Assigned task:
Print the data exactly as it appears, keeping every word.

Provided entries:
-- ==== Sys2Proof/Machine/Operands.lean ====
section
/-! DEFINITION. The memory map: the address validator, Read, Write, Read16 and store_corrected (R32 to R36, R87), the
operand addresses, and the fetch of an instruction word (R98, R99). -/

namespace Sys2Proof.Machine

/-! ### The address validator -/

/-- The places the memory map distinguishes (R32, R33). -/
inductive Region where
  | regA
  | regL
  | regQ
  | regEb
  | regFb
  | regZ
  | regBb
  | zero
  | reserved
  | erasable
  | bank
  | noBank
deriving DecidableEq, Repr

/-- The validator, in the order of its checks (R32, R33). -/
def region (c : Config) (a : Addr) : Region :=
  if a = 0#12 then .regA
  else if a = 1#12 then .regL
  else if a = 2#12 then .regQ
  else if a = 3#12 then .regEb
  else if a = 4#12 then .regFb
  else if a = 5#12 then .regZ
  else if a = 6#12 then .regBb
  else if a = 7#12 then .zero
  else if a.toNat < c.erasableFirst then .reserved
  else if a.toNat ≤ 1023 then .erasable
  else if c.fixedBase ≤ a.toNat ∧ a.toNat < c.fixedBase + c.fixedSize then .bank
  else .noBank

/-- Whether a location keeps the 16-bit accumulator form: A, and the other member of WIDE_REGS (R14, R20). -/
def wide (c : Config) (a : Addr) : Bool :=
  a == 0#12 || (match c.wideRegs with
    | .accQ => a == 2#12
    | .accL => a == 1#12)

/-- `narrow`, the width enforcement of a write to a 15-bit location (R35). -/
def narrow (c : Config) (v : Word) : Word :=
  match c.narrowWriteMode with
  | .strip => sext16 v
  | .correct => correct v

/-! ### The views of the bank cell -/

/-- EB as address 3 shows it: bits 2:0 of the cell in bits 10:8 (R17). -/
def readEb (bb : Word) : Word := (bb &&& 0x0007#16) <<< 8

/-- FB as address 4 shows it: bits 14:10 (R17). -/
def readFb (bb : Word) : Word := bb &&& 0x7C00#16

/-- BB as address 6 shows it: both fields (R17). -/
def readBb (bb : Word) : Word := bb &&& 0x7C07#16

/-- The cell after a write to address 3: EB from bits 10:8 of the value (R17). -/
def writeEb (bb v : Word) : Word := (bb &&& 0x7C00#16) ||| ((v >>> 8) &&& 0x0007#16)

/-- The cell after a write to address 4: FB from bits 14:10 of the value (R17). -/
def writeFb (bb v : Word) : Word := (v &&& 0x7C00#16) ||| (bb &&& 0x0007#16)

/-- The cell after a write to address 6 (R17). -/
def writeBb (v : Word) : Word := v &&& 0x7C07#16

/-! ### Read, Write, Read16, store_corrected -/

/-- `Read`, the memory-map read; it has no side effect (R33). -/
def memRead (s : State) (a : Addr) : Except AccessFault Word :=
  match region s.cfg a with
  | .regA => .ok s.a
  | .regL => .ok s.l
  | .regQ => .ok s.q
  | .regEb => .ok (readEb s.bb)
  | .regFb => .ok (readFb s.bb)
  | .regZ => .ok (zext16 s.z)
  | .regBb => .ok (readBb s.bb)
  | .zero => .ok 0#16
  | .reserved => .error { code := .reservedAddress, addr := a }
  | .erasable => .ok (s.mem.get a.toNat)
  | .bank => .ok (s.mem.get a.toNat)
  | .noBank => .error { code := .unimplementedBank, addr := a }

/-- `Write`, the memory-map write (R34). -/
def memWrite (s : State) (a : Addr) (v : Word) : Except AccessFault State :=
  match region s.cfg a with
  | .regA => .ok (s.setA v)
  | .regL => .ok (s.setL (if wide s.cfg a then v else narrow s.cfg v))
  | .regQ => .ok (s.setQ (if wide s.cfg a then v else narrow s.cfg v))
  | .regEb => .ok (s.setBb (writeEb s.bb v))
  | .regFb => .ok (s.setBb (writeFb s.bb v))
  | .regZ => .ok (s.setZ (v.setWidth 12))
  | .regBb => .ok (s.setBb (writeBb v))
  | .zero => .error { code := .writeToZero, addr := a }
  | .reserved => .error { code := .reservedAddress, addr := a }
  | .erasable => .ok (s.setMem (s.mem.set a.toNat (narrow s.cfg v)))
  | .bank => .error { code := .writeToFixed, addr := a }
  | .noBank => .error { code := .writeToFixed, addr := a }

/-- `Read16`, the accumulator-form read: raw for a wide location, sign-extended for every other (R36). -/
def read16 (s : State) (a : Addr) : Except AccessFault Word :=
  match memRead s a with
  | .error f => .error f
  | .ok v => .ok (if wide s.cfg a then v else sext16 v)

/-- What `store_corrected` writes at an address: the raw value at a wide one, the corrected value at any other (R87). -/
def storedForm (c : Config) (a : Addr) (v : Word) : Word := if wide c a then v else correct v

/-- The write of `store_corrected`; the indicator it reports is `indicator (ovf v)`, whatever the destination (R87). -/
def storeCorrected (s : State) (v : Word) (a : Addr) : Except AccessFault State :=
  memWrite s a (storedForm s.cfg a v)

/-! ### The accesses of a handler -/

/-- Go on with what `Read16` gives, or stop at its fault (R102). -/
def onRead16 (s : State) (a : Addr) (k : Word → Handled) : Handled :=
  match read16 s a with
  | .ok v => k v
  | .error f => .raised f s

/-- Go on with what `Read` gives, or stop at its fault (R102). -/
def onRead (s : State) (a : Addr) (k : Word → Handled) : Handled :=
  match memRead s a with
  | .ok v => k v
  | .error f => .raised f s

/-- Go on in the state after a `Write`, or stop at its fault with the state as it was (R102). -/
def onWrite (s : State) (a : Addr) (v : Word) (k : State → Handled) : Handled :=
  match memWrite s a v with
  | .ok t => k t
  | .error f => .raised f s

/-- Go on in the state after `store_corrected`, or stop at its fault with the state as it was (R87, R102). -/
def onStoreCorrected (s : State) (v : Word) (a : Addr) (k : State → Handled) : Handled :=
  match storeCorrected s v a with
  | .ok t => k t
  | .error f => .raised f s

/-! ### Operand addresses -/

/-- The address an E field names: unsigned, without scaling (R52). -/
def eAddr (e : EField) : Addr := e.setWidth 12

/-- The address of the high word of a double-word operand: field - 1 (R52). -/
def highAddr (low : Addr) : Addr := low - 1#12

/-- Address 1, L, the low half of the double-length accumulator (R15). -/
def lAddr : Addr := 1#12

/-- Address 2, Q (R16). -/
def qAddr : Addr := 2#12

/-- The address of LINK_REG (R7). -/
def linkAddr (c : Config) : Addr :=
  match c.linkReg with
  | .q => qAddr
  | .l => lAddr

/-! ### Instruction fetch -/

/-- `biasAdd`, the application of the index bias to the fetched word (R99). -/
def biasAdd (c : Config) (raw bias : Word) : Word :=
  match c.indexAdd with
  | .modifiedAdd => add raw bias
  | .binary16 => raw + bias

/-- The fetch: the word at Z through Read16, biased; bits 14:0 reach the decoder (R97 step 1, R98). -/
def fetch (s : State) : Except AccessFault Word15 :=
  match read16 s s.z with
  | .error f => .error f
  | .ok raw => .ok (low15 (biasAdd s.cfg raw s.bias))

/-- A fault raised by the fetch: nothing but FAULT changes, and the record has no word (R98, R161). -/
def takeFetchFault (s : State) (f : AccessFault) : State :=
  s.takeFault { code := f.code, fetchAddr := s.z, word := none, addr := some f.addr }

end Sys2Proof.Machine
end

Answer space:
-- ==== Sys2Proof/Machine/Operands.lean ====
section
/-! DEFINITION. The memory map: the address validator, Read, Write, Read16 and store_corrected (R32 to R36, R87), the
operand addresses, and the fetch of an instruction word (R98, R99). -/

namespace Sys2Proof.Machine

/-! ### The address validator -/

/-- The places the memory map distinguishes (R32, R33). -/
inductive Region where
  | regA
  | regL
  | regQ
  | regEb
  | regFb
  | regZ
  | regBb
  | zero
  | reserved
  | erasable
  | bank
  | noBank
deriving DecidableEq, Repr

/-- The validator, in the order of its checks (R32, R33). -/
def region (c : Config) (a : Addr) : Region :=
  if a = 0#12 then .regA
  else if a = 1#12 then .regL
  else if a = 2#12 then .regQ
  else if a = 3#12 then .regEb
  else if a = 4#12 then .regFb
  else if a = 5#12 then .regZ
  else if a = 6#12 then .regBb
  else if a = 7#12 then .zero
  else if a.toNat < c.erasableFirst then .reserved
  else if a.toNat ≤ 1023 then .erasable
  else if c.fixedBase ≤ a.toNat ∧ a.toNat < c.fixedBase + c.fixedSize then .bank
  else .noBank

/-- Whether a location keeps the 16-bit accumulator form: A, and the other member of WIDE_REGS (R14, R20). -/
def wide (c : Config) (a : Addr) : Bool :=
  a == 0#12 || (match c.wideRegs with
    | .accQ => a == 2#12
    | .accL => a == 1#12)

/-- `narrow`, the width enforcement of a write to a 15-bit location (R35). -/
def narrow (c : Config) (v : Word) : Word :=
  match c.narrowWriteMode with
  | .strip => sext16 v
  | .correct => correct v

/-! ### The views of the bank cell -/

/-- EB as address 3 shows it: bits 2:0 of the cell in bits 10:8 (R17). -/
def readEb (bb : Word) : Word := (bb &&& 0x0007#16) <<< 8

/-- FB as address 4 shows it: bits 14:10 (R17). -/
def readFb (bb : Word) : Word := bb &&& 0x7C00#16

/-- BB as address 6 shows it: both fields (R17). -/
def readBb (bb : Word) : Word := bb &&& 0x7C07#16

/-- The cell after a write to address 3: EB from bits 10:8 of the value (R17). -/
def writeEb (bb v : Word) : Word := (bb &&& 0x7C00#16) ||| ((v >>> 8) &&& 0x0007#16)

/-- The cell after a write to address 4: FB from bits 14:10 of the value (R17). -/
def writeFb (bb v : Word) : Word := (v &&& 0x7C00#16) ||| (bb &&& 0x0007#16)

/-- The cell after a write to address 6 (R17). -/
def writeBb (v : Word) : Word := v &&& 0x7C07#16

/-! ### Read, Write, Read16, store_corrected -/

/-- `Read`, the memory-map read; it has no side effect (R33). -/
def memRead (s : State) (a : Addr) : Except AccessFault Word :=
  match region s.cfg a with
  | .regA => .ok s.a
  | .regL => .ok s.l
  | .regQ => .ok s.q
  | .regEb => .ok (readEb s.bb)
  | .regFb => .ok (readFb s.bb)
  | .regZ => .ok (zext16 s.z)
  | .regBb => .ok (readBb s.bb)
  | .zero => .ok 0#16
  | .reserved => .error { code := .reservedAddress, addr := a }
  | .erasable => .ok (s.mem.get a.toNat)
  | .bank => .ok (s.mem.get a.toNat)
  | .noBank => .error { code := .unimplementedBank, addr := a }

/-- `Write`, the memory-map write (R34). -/
def memWrite (s : State) (a : Addr) (v : Word) : Except AccessFault State :=
  match region s.cfg a with
  | .regA => .ok (s.setA v)
  | .regL => .ok (s.setL (if wide s.cfg a then v else narrow s.cfg v))
  | .regQ => .ok (s.setQ (if wide s.cfg a then v else narrow s.cfg v))
  | .regEb => .ok (s.setBb (writeEb s.bb v))
  | .regFb => .ok (s.setBb (writeFb s.bb v))
  | .regZ => .ok (s.setZ (v.setWidth 12))
  | .regBb => .ok (s.setBb (writeBb v))
  | .zero => .error { code := .writeToZero, addr := a }
  | .reserved => .error { code := .reservedAddress, addr := a }
  | .erasable => .ok (s.setMem (s.mem.set a.toNat (narrow s.cfg v)))
  | .bank => .error { code := .writeToFixed, addr := a }
  | .noBank => .error { code := .writeToFixed, addr := a }

/-- `Read16`, the accumulator-form read: raw for a wide location, sign-extended for every other (R36). -/
def read16 (s : State) (a : Addr) : Except AccessFault Word :=
  match memRead s a with
  | .error f => .error f
  | .ok v => .ok (if wide s.cfg a then v else sext16 v)

/-- What `store_corrected` writes at an address: the raw value at a wide one, the corrected value at any other (R87). -/
def storedForm (c : Config) (a : Addr) (v : Word) : Word := if wide c a then v else correct v

/-- The write of `store_corrected`; the indicator it reports is `indicator (ovf v)`, whatever the destination (R87). -/
def storeCorrected (s : State) (v : Word) (a : Addr) : Except AccessFault State :=
  memWrite s a (storedForm s.cfg a v)

/-! ### The accesses of a handler -/

/-- Go on with what `Read16` gives, or stop at its fault (R102). -/
def onRead16 (s : State) (a : Addr) (k : Word → Handled) : Handled :=
  match read16 s a with
  | .ok v => k v
  | .error f => .raised f s

/-- Go on with what `Read` gives, or stop at its fault (R102). -/
def onRead (s : State) (a : Addr) (k : Word → Handled) : Handled :=
  match memRead s a with
  | .ok v => k v
  | .error f => .raised f s

/-- Go on in the state after a `Write`, or stop at its fault with the state as it was (R102). -/
def onWrite (s : State) (a : Addr) (v : Word) (k : State → Handled) : Handled :=
  match memWrite s a v with
  | .ok t => k t
  | .error f => .raised f s

/-- Go on in the state after `store_corrected`, or stop at its fault with the state as it was (R87, R102). -/
def onStoreCorrected (s : State) (v : Word) (a : Addr) (k : State → Handled) : Handled :=
  match storeCorrected s v a with
  | .ok t => k t
  | .error f => .raised f s

/-! ### Operand addresses -/

/-- The address an E field names: unsigned, without scaling (R52). -/
def eAddr (e : EField) : Addr := e.setWidth 12

/-- The address of the high word of a double-word operand: field - 1 (R52). -/
def highAddr (low : Addr) : Addr := low - 1#12

/-- Address 1, L, the low half of the double-length accumulator (R15). -/
def lAddr : Addr := 1#12

/-- Address 2, Q (R16). -/
def qAddr : Addr := 2#12

/-- The address of LINK_REG (R7). -/
def linkAddr (c : Config) : Addr :=
  match c.linkReg with
  | .q => qAddr
  | .l => lAddr

/-! ### Instruction fetch -/

/-- `biasAdd`, the application of the index bias to the fetched word (R99). -/
def biasAdd (c : Config) (raw bias : Word) : Word :=
  match c.indexAdd with
  | .modifiedAdd => add raw bias
  | .binary16 => raw + bias

/-- The fetch: the word at Z through Read16, biased; bits 14:0 reach the decoder (R97 step 1, R98). -/
def fetch (s : State) : Except AccessFault Word15 :=
  match read16 s s.z with
  | .error f => .error f
  | .ok raw => .ok (low15 (biasAdd s.cfg raw s.bias))

/-- A fault raised by the fetch: nothing but FAULT changes, and the record has no word (R98, R161). -/
def takeFetchFault (s : State) (f : AccessFault) : State :=
  s.takeFault { code := f.code, fetchAddr := s.z, word := none, addr := some f.addr }

end Sys2Proof.Machine
end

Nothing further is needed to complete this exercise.